Collected data entries:
»»

/-- `CLUSTER_HALTED`: the links of the sequencers that halt break, their waiters of m.on give up their places, one inside an mt.mul has
its restart registers zero, and next records of the cluster are evicted (R148, R236, R251, R378, R384). -/
def execClusterHalted (c : Nat) (s : State) : Out :=
  event s fun s =>
    if !(s.cluster c).halting || !s.atRest c then s
    else
      let qs := s.seqs.keysWhere fun q _ => s.haltHolds c q
      let s1 := qs.foldl (fun (t : State) q => t.modSeq q fun x => { (s.stopSeq q x) with link := .none }) s
      let s1 := { s1 with cores := s1.cores.mapVals fun _ (k : Core) =>
        { k with waiters := k.waiters.filter fun w => (s.seq w).wantMatrix || !qs.contains w } }
      let s1 := ((List.range 64).map fun i => 64 * c + i).foldl (fun (s : State) q => s.evict q) s1
      s1.modCluster c fun k => { k with halting := false, halted := true }

/-- A monitor by its number: thermal 0 to 127, droop events from 128 on, process monitors from 192 on (R398). -/
def State.monitor (s : State) (k : Nat) : Nat := FMap.get 0 s.monitors k

/-- The firmware raises a cluster's island to 1.00 GHz for a swap, unless a monitor of it is above 110 °C (R398, R399). -/
def State.raiseIsland (s : State) (c : Nat) : State :=
  let i := 18 * (c / 16) + c % 16
  if ((List.range 128).filter fun t => Config.islandOf t == i).any fun t => decide (1760 < s.monitor t) then s
  else { s with islands := FMap.set 0 s.islands i 0 }

/-- `CELLAR_EXCHANGE` (R284): of a halted cluster, whose island the firmware first raises to 1.00 GHz unless a monitor of it is above
110 °C (R399). -/
def execCellarExchange (c : Nat) (s : State) : Out :=
  event s fun s => if (s.cluster c).halted then (s.raiseIsland c).modCluster c fun k => { k with busy := true } else s

/-- The live context of a cluster. -/
def State.contextOf (s : State) (c : Nat) : Shadow where
  pad := s.pad c
  seqs := s.seqs.filter fun e => clusterOf e.1 == c && e.2.live
  cores := s.cores.filter fun e => e.1 / 16 == c
  cmds := (s.cluster c).cmds

/-- Puts a context on a cluster; the counters of each sequencer's generations and serials go on from the larger one. -/
def State.putContext (s : State) (c : Nat) (k : Shadow) : State :=
  let old := s.seqs
  let base := FMap.mapVals s.seqs fun q (x : Seq) =>
    if clusterOf q = c ∧ x.live then { Seq.idle with hserial := x.hserial, gen := x.gen } else x
  let s1 := { s with
    seqs := k.seqs.foldl (fun (m : FMap Seq) (e : Nat × Seq) =>
      FMap.put m e.1 { e.2 with hserial := Nat.max e.2.hserial (FMap.get Seq.idle old e.1).hserial, gen := (FMap.get Seq.idle old e.1).gen }) base
    cores := k.cores.foldl (fun (m : FMap Core) (e : Nat × Core) => FMap.put m e.1 e.2.reopen) (FMap.keep s.cores fun i => i / 16 != c) }
  s1.modCluster c fun x => { x with pad := k.pad, cmds := k.cmds }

««

Every line in the data above that contains the word "clusterOf" should be copied.

- [Answer to the problem]
  seqs := s.seqs.filter fun e => clusterOf e.1 == c && e.2.live
    if clusterOf q = c ∧ x.live then { Seq.idle with hserial := x.hserial, gen := x.gen } else x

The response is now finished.